Software Call Tree tells us how different modules interface and how a fault or an event would propagate through the system. Similarly, Object Relational Diagram shows how objects’ internal states affect each other. And then there are Control Flow Diagram, Entity Relationship Diagram, Data Flow Diagram, McCabe Logical Path, State Transition Diagram, and others. Those tools are not inexpensive, but they do generate data which make it possible to produce high-quality software. However, it is important to plan all the tests and analyses ahead of the time. It is easy to get mired in so many evaluations that the project’s cost and schedule suffer with little benefit to software quality.
The assumed probability of a software fault becomes a moot point. We should never plunge ahead releasing a code just because we’re satisfied that our statistical development model renders what we think is an acceptable probability of a failure. Instead, we must assume that every function may fail for whatever reason and take steps to ensure those failures are mitigated by the system architecture.
System architecture and software analyses can only be started upon determination that the requirements for the system are sufficiently robust. It is not unusual for a customer to insist on beginning development before signing the specification, which is often full of TBDs (i.e., “to be defined”). This may be leaving so many open issues that the design cannot and should not be started in earnest. Besides, development at such a stage is a violation of certification rules and will likely result in exceeding the budget and the schedule. Unfortunately, customers can’t or don’t always want to understand this and their pressure often prevails.

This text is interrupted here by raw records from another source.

/-- The type is a signed integer type (R70). -/
def Ty.signed : Ty → Bool
  | .i8 | .i16 | .i32 | .i64 | .i4 => true
  | _ => false

/-- Lo(TY) (Table 3.1). -/
def Ty.lo (t : Ty) : Int := if t.signed then -((2 ^ (t.width - 1) : Nat) : Int) else 0

/-- Hi(TY) (Table 3.1). -/
def Ty.hi (t : Ty) : Int :=
  if t.signed then ((2 ^ (t.width - 1) : Nat) : Int) - 1 else ((2 ^ t.width : Nat) : Int) - 1

/-- Val of R98: the w low bits of x read by the type's signedness. -/
def Ty.val (t : Ty) (x : Nat) : Int :=
  if t.signed then sextInt x t.width else ((x % 2 ^ t.width : Nat) : Int)

/-- Put of R98: r mod 2^w, extended to 64 bits by the type's signedness. -/
def Ty.put (t : Ty) (r : Int) : Word :=
  let y := intMod r t.width
  if t.signed then wordOfInt (sextInt y t.width) else BitVec.ofNat 64 y

end Sys2Proof

namespace Sys2Proof.Machine

/-- A power of two, scaled: m × 2^e as an integer over 2^q (q ≤ e). -/
def scaleTo (m : Nat) (e q : Int) : Nat := m * 2 ^ (e - q).toNat

/-- m / 2^s rounded to the nearest integer, ties to even (R82). -/
def roundEven (m s : Nat) : Nat :=
  if s = 0 then m
  else
    let q := m >>> s
    let r := m % 2 ^ s
    let half := 2 ^ (s - 1)
    if r > half || (r == half && q % 2 == 1) then q + 1 else q

/-- RoundUnbounded(m × 2^e, f) of R82, as an integer over the quantum 2^q. -/
def roundUnbounded (f : Fp) (m : Nat) (e : Int) : Nat × Int :=
  if m = 0 then (0, 0)
  else
    let ex := (Nat.log2 m : Int) + e
    let q0 := ex - f.m
    let q := if f.subnormals then Max.max q0 (1 - f.b - f.m) else q0
    if q ≤ e then (scaleTo m e q, q) else (roundEven m (q - e).toNat, q)

/-- Compare m1 × 2^e1 with m2 × 2^e2: true when the first is below the second. -/
def magLt (m1 : Nat) (e1 : Int) (m2 : Nat) (e2 : Int) : Bool :=
  let q := Min.min e1 e2
  scaleTo m1 e1 q < scaleTo m2 e2 q

/-- The largest finite value of a format (Table 3.2). -/
def maxFinite (f : Fp) : Nat × Int :=
  match f.sp with
  | .ieee => (2 ^ (f.m + 1) - 1, ((2 ^ f.e : Nat) : Int) - 2 - f.b - f.m)
  | .e4m3 => (14, 5)
  | .none => (2 ^ (f.m + 1) - 1, ((2 ^ f.e : Nat) : Int) - 1 - f.b - f.m)

/-- The sign bit of a format's encoding. -/
def signBit (f : Fp) (neg : Bool) : Nat := if neg then 2 ^ (f.e + f.m) else 0

/-- The encoding of a finite value the format holds exactly (R71, R76). -/
def encodeFin (f : Fp) (neg : Bool) (m : Nat) (e : Int) : Nat :=
  if m = 0 then signBit f neg
  else
    let ex := (Nat.log2 m : Int) + e
    if ex < 1 - f.b then signBit f neg + scaleTo m e (1 - f.b - f.m)
    else
      let frac :=
        if ex - f.m ≤ e then scaleTo m e (ex - f.m) else m / 2 ^ (ex - f.m - e).toNat
      signBit f neg + (ex + f.b).toNat * 2 ^ f.m + (frac - 2 ^ f.m)

/-- The format has infinities (Table 3.2). -/
def hasInf (f : Fp) : Bool := f.sp == .ieee

/-- The format has a NaN (Table 3.2). -/
def hasNaN (f : Fp) : Bool := f.sp != .none

/-- Canonical NaN (Table 3.3). -/
def canonNaN (f : Fp) : Nat :=
  match f.sp with
  | .ieee => (2 ^ f.e - 1) * 2 ^ f.m + 2 ^ (f.m - 1)
  | .e4m3 => 0x7F
  | .none => 0

/-- Infinity of a sign (Table 3.3). -/
def infBits (f : Fp) (neg : Bool) : Nat := signBit f neg + (2 ^ f.e - 1) * 2 ^ f.m

/-- The value of an encoding (R71, R76). -/
def decodeFp (f : Fp) (x : Nat) : Val :=
  let neg := bitOf x (f.e + f.m)
  let E := bitsAt x f.m f.e
  let F := bitsAt x 0 f.m
  let top := 2 ^ f.e - 1
  if E = 0 then (if f.subnormals then .fin neg F (1 - f.b - f.m) else .fin neg 0 0)
  else
    match f.sp with
    | .ieee =>
      if E = top then (if F = 0 then .inf neg else .nan)
      else .fin neg (2 ^ f.m + F) ((E : Int) - f.b - f.m)
    | .e4m3 =>
      if E = top && F = 7 then .nan else .fin neg (2 ^ f.m + F) ((E : Int) - f.b - f.m)
    | .none => .fin neg (2 ^ f.m + F) ((E : Int) - f.b - f.m)

/-- The exact value of an integer. -/
def Val.ofInt (i : Int) : Val := .fin (i < 0) i.natAbs 0

/-- The value of an element's bits under a type (R70, R71, R74, R76). -/
def decodeElem (t : Ty) (x : Nat) : Val :=
  match fpOf t with
  | some f => decodeFp f x
  | none =>
    match t with
    | .e8m0 => if x % 256 = 255 then .nan else .fin false 1 ((x % 256 : Nat) - 127)
    | _ => Val.ofInt (t.val x)

/-- |v| rounded to the nearest integer, ties to even. -/
def roundToNat (m : Nat) (e : Int) : Nat :=
  if 0 ≤ e then m * 2 ^ e.toNat else roundEven m (-e).toNat

/-- Convert(x, fmt) of R87 for an integer type. -/
def convertInt (t : Ty) : Val → Nat × Ev
  | .nan => (0, Ev.oneNan)
  | .inf neg => (intMod (if neg then t.lo else t.hi) t.width, Ev.oneSat)
  | .fin neg m e =>
    let r : Int := if neg then -(roundToNat m e : Int) else (roundToNat m e : Int)
    if r > t.hi then (intMod t.hi t.width, Ev.oneSat)
    else if r < t.lo then (intMod t.lo t.width, Ev.oneSat)
    else (intMod r t.width, Ev.zero)

/-- acc48 has no subnormals: the rounded magnitude lies below 2^-510 (R83). -/
def accFlush (f : Fp) (r : Nat × Int) : Bool :=
  !f.subnormals && r.1 != 0 && magLt r.1 r.2 1 (1 - f.b)

/-- Convert(x, fmt) of R87 for a floating format. -/
def convertFp (f : Fp) : Val → Nat × Ev
  | .nan => if hasNaN f then (canonNaN f, Ev.zero) else (0, Ev.oneNan)
  | .inf neg =>
    if hasInf f then (infBits f neg, Ev.zero)
    else (encodeFin f neg (maxFinite f).1 (maxFinite f).2, Ev.oneSat)
  | .fin neg m e =>
    let r := roundUnbounded f m e
    if magLt (maxFinite f).1 (maxFinite f).2 r.1 r.2 then
      (encodeFin f neg (maxFinite f).1 (maxFinite f).2, Ev.oneSat)
    else if accFlush f r then (signBit f neg, Ev.oneSat)
    else (encodeFin f neg r.1 r.2, Ev.zero)

/-- Convert(x, fmt) of R87. -/
def convert (t : Ty) (v : Val) : Nat × Ev :=
  match fpOf t with
  | some f => convertFp f v
  | none => convertInt t v

/-- RoundRNE(x, fmt) of R83, of an exact value that may be an infinity or a NaN produced by R85. -/
def roundFp (f : Fp) : Val → Nat × Ev
  | .nan => convertFp f .nan
  | .inf neg => convertFp f (.inf neg)
  | .fin neg m e =>
    let r := roundUnbounded f m e
    if accFlush f r then (signBit f neg, Ev.oneSat)
    else if magLt (maxFinite f).1 (maxFinite f).2 r.1 r.2 then
      (if hasInf f then (infBits f neg, Ev.zero)
       else (encodeFin f neg (maxFinite f).1 (maxFinite f).2, Ev.oneSat))
    else (encodeFin f neg r.1 r.2, Ev.zero)

/-- RoundRNE(x, fmt) of R83 by type. -/
def roundRNE (t : Ty) (v : Val) : Nat × Ev :=
  match fpOf t with
  | some f => roundFp f v
  | none => convertInt t v

/-- An exact result with the mark of an undefined operation (R85). -/
structure RVal where
  v : Val
  undef : Bool
deriving DecidableEq, Repr

/-- Round a result and count the event of an undefined one (R83, R85). -/
def finish (t : Ty) (r : RVal) : Nat × Ev :=
  let x := roundRNE t r.v
  (x.1, if r.undef then Ev.add Ev.oneNan x.2 else x.2)

def Val.isNan : Val → Bool
  | .nan => true
  | _ => false

def Val.isZero : Val → Bool
  | .fin _ 0 _ => true
  | _ => false

def Val.isInf : Val → Bool
  | .inf _ => true
  | _ => false

def Val.sign : Val → Bool
  | .nan => false
  | .inf n => n
  | .fin n _ _ => n

/-- The value with its sign inverted. -/
def Val.neg : Val → Val
  | .nan => .nan
  | .inf n => .inf (!n)
  | .fin n m e => .fin (!n) m e

/-- The signed integer over 2^q of a finite value. -/
def Val.scaled (q : Int) : Val → Int
  | .fin neg m e => if neg then -(scaleTo m e q : Int) else (scaleTo m e q : Int)
  | _ => 0

/-- The exponent of a finite non-zero value's last bit, or none. -/
def Val.lowExp : Val → Option Int
  | .fin _ (_ + 1) e => some e
  | _ => none

/-- The least exponent among the non-zero finite terms; 0 when there is none. -/
def minExp : List Val → Int
  | [] => 0
  | [v] => v.lowExp.getD 0
  | v :: vs =>
    match v.lowExp, vs.any (fun w => w.lowExp.isSome) with
    | some e, true => Min.min e (minExp vs)
    | some e, false => e
    | none, _ => minExp vs

/-- The exact sum of terms, with the zero signs of R84 and the undefined case of R85. -/
def sumVals (ts : List Val) : RVal :=
  if ts.any Val.isNan then ⟨.nan, false⟩
  else
    let infs := ts.filter Val.isInf
    match infs with
    | i :: rest => if rest.any (fun v => v.sign != i.sign) then ⟨.nan, true⟩ else ⟨i, false⟩
    | [] =>
      let q := minExp ts
      let s := (ts.map (Val.scaled q)).foldl (· + ·) 0
      if s = 0 then ⟨.fin (ts.all (fun v => v.isZero && v.sign) && !ts.isEmpty) 0 0, false⟩
      else ⟨.fin (s < 0) s.natAbs q, false⟩

/-- The exact product (R84, R85). -/
def mulVal (a b : Val) : RVal :=
  let n := a.sign != b.sign
  match a, b with
  | .nan, _ => ⟨.nan, false⟩
  | _, .nan => ⟨.nan, false⟩
  | .inf _, y => if y.isZero then ⟨.nan, true⟩ else ⟨.inf n, false⟩
  | x, .inf _ => if x.isZero then ⟨.nan, true⟩ else ⟨.inf n, false⟩
  | .fin _ m1 e1, .fin _ m2 e2 => ⟨.fin n (m1 * m2) (e1 + e2), false⟩

/-- An exact sum of products and addends, the undefined cases and NaN operands taken over the
whole expression (R85, R92, R185). -/
def fusedSum (prods : List (Val × Val)) (adds : List Val) : RVal :=
  if prods.any (fun p => p.1.isNan || p.2.isNan) || adds.any Val.isNan then ⟨.nan, false⟩
  else
    let ps := prods.map (fun p => mulVal p.1 p.2)
    if ps.any (fun r => r.undef) then ⟨.nan, true⟩
    else sumVals (adds ++ ps.map (fun r => r.v))

/-- Strict order on values that are not NaN; −0 equals +0 (R86). -/
def ltVal (a b : Val) : Bool :=
  match a, b with
  | .nan, _ => false
  | _, .nan => false
  | .inf n, .inf k => n && !k
  | .inf n, .fin _ _ _ => n
  | .fin _ _ _, .inf n => !n
  | x, y =>
    let q := minExp [x, y]
    Val.scaled q x < Val.scaled q y

/-- Equality on values; −0 equals +0 and NaN equals nothing (R86). -/
def eqVal (a b : Val) : Bool :=
  if a.isNan || b.isNan then false else !(ltVal a b) && !(ltVal b a)

/-- a ranks below b for min and max, where −0 is less than +0 (R86). -/
def ltMinMax (a b : Val) : Bool := ltVal a b || (a.isZero && b.isZero && a.sign && !b.sign)

/-- min of two encodings of a floating type (R86). -/
def minBits (t : Ty) (x y : Nat) : Nat :=
  let a := decodeElem t x
  let b := decodeElem t y
  if a.isNan && b.isNan then (convert t .nan).1
  else if a.isNan then y else if b.isNan then x
  else if ltMinMax b a then y else x

/-- max of two encodings of a floating type (R86). -/
def maxBits (t : Ty) (x y : Nat) : Nat :=
  let a := decodeElem t x
  let b := decodeElem t y
  if a.isNan && b.isNan then (convert t .nan).1
  else if a.isNan then y else if b.isNan then x
  else if ltMinMax a b then y else x

/-- Comparison of two values under a condition (R86). -/
def cmpVal (c : Cond) (a b : Val) : Bool :=
  match c with
  | .eq => eqVal a b
  | .ne => !eqVal a b
  | .lt => ltVal a b
  | .le => !a.isNan && !b.isNan && !ltVal b a
  | .gt => ltVal b a
  | .ge => !a.isNan && !b.isNan && !ltVal a b

/-- Comparison of two integers under a condition (R113). -/
def cmpInt (c : Cond) (a b : Int) : Bool :=
  match c with
  | .eq => a == b
  | .ne => a != b
  | .lt => a < b
  | .le => a ≤ b
  | .gt => b < a
  | .ge => b ≤ a

/-- RoundRNE(a + b) on encodings (R83 to R85). -/
def addBits (t : Ty) (x y : Nat) : Nat × Ev := finish t (sumVals [decodeElem t x, decodeElem t y])

/-- RoundRNE(a − b) on encodings. -/
def subBits (t : Ty) (x y : Nat) : Nat × Ev :=
  finish t (sumVals [decodeElem t x, (decodeElem t y).neg])

/-- RoundRNE(a × b) on encodings. -/
def mulBits (t : Ty) (x y : Nat) : Nat × Ev := finish t (mulVal (decodeElem t x) (decodeElem t y))

/-! ### Correctly rounded functions (R190) -/

/-- The integer square root, by n binary digits from the top. -/
def isqrtFrom : Nat → Nat → Nat → Nat
  | 0, _, r => r
  | n + 1, x, r => if (r + 2 ^ n) * (r + 2 ^ n) ≤ x then isqrtFrom n x (r + 2 ^ n) else isqrtFrom n x r

/-- floor(√x) for x below 2^(2n). -/
def isqrt (n x : Nat) : Nat := isqrtFrom n x 0

/-- 1/x of a finite non-zero value, with a sticky last bit that rounds as the exact value does. -/
def recipVal (neg : Bool) (m : Nat) (e : Int) : Val :=
  let k := Nat.log2 m + 66
  let q := 2 ^ k / m
  .fin neg (2 * q + b2n (q * m != 2 ^ k)) (-(k : Int) - e - 1)

/-- √(m × 2^e), m ≠ 0, with a sticky last bit. -/
def sqrtVal (m : Nat) (e : Int) : Val :=
  let odd := e % 2 != 0
  let m1 := if odd then 2 * m else m
  let e1 := if odd then e - 1 else e
  let s := 2 ^ 132 * m1
  let r := isqrt 100 s
  .fin false (2 * r + b2n (r * r != s)) (e1 / 2 - 67)

/-- 1/√(m × 2^e), m ≠ 0, with a sticky last bit. -/
def rsqrtVal (m : Nat) (e : Int) : Val :=
  let odd := e % 2 != 0
  let m1 := if odd then 2 * m else m
  let e1 := if odd then e - 1 else e
  let r := isqrt 110 (2 ^ 200 / m1)
  .fin false (2 * r + b2n (r * r * m1 != 2 ^ 200)) (-(e1 / 2) - 101)

/-- ln 2 as a fraction of 2^280, by the series 2 Σ (1/3)^(2k+1)/(2k+1). -/
def ln2Sum : Nat → Nat → Nat → Nat
  | 0, _, _ => 0
  | n + 1, k, p => p / (2 * k + 1) + ln2Sum n (k + 1) (p / 9)

def ln2Fix : Nat := ln2Sum 90 0 (2 ^ 281 / 3)

/-- Σ y^k / k! in units of 2^-280, from term k on. -/
def expSum : Nat → Nat → Nat → Nat → Nat
  | 0, _, _, _ => 0
  | n + 1, k, y, t => t + expSum n (k + 1) y (t * y / 2 ^ 280 / (k + 1))

/-- 2^f for f = n / 2^280 in [0, 1), as a fraction of 2^280. -/
def exp2Frac (n : Nat) : Nat := expSum 70 0 (n * ln2Fix / 2 ^ 280) (2 ^ 280)

/-- 2^x of a finite f32 value (R190); exact for integers, else with a sticky last bit. -/
def exp2Val (neg : Bool) (m : Nat) (e : Int) : Val :=
  let big := magLt 400 0 m e
  if big then (if neg then .fin false 1 (-400) else .fin false 1 400)
  else
    let fix : Int := if e < -280 then 0 else (scaleTo m e (-280) : Int)
    let x : Int := if neg then -fix else fix
    let ip := x / (2 ^ 280 : Nat)
    let fr := (x % (2 ^ 280 : Nat)).toNat
    if fr = 0 then .fin false 1 ip else .fin false (2 * exp2Frac fr + 1) (ip - 281)

/-- n binary digits of log2 y for y = z / 2^280 in [1, 2), by squaring. -/
def log2Digits : Nat → Nat → Nat → Nat
  | 0, _, acc => acc
  | n + 1, z, acc =>
    let s := z * z / 2 ^ 280
    if s ≥ 2 ^ 281 then log2Digits n (s / 2) (2 * acc + 1) else log2Digits n s (2 * acc)

/-- log2 of m × 2^e, m ≠ 0 (R190); exact for powers of two, else with a sticky last bit. -/
def log2Val (m : Nat) (e : Int) : Val :=
  let l := Nat.log2 m
  let ip : Int := (l : Int) + e
  if m = 2 ^ l then Val.ofInt ip
  else
    let d := log2Digits 110 (m * 2 ^ (280 - l)) 0
    let s : Int := (ip * (2 ^ 110 : Nat) + d) * 2 + 1
    .fin (s < 0) s.natAbs (-111)

/-- The transcendental functions of OP 0x47. -/
inductive Trans where
  | exp2 | log2 | rcp | rsqrt | sqrt
deriving DecidableEq, Repr

/-- The f32 result and its events (R190, Table 6.5). -/
def transBits (f : Trans) (x : Nat) : Nat × Ev :=
  let undefd : RVal := ⟨.nan, true⟩
  let r : RVal :=
    match f, decodeElem .f32 x with
    | _, .nan => ⟨.nan, false⟩
    | .exp2, .inf neg => ⟨if neg then .fin false 0 0 else .inf false, false⟩
    | .exp2, .fin n m e => ⟨exp2Val n m e, false⟩
    | .log2, .inf neg => if neg then undefd else ⟨.inf false, false⟩
    | .log2, .fin n m e =>
      if m = 0 then ⟨.inf true, false⟩ else if n then undefd else ⟨log2Val m e, false⟩
    | .rcp, .inf neg => ⟨.fin neg 0 0, false⟩
    | .rcp, .fin n m e => if m = 0 then ⟨.inf n, false⟩ else ⟨recipVal n m e, false⟩
    | .rsqrt, .inf neg => if neg then undefd else ⟨.fin false 0 0, false⟩
    | .rsqrt, .fin n m e =>
      if m = 0 then ⟨.inf n, false⟩ else if n then undefd else ⟨rsqrtVal m e, false⟩
    | .sqrt, .inf neg => if neg then undefd else ⟨.inf false, false⟩
    | .sqrt, .fin n m e =>
      if m = 0 then ⟨.fin n 0 0, false⟩ else if n then undefd else ⟨sqrtVal m e, false⟩
  finish .f32 r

The ongoing desire to introduce software into the hardware paradigm is understandable. It could bring software development into a fully predictable scientific realm. So far it has been resisting those attempts, remaining to a large degree an art. Whether it can ever become a fully deterministic process, in my view, is doubtful. After all, every creative process is an art. But great strides have been made in development of tools, especially those for analyses, helping to make the process increasingly more predictable.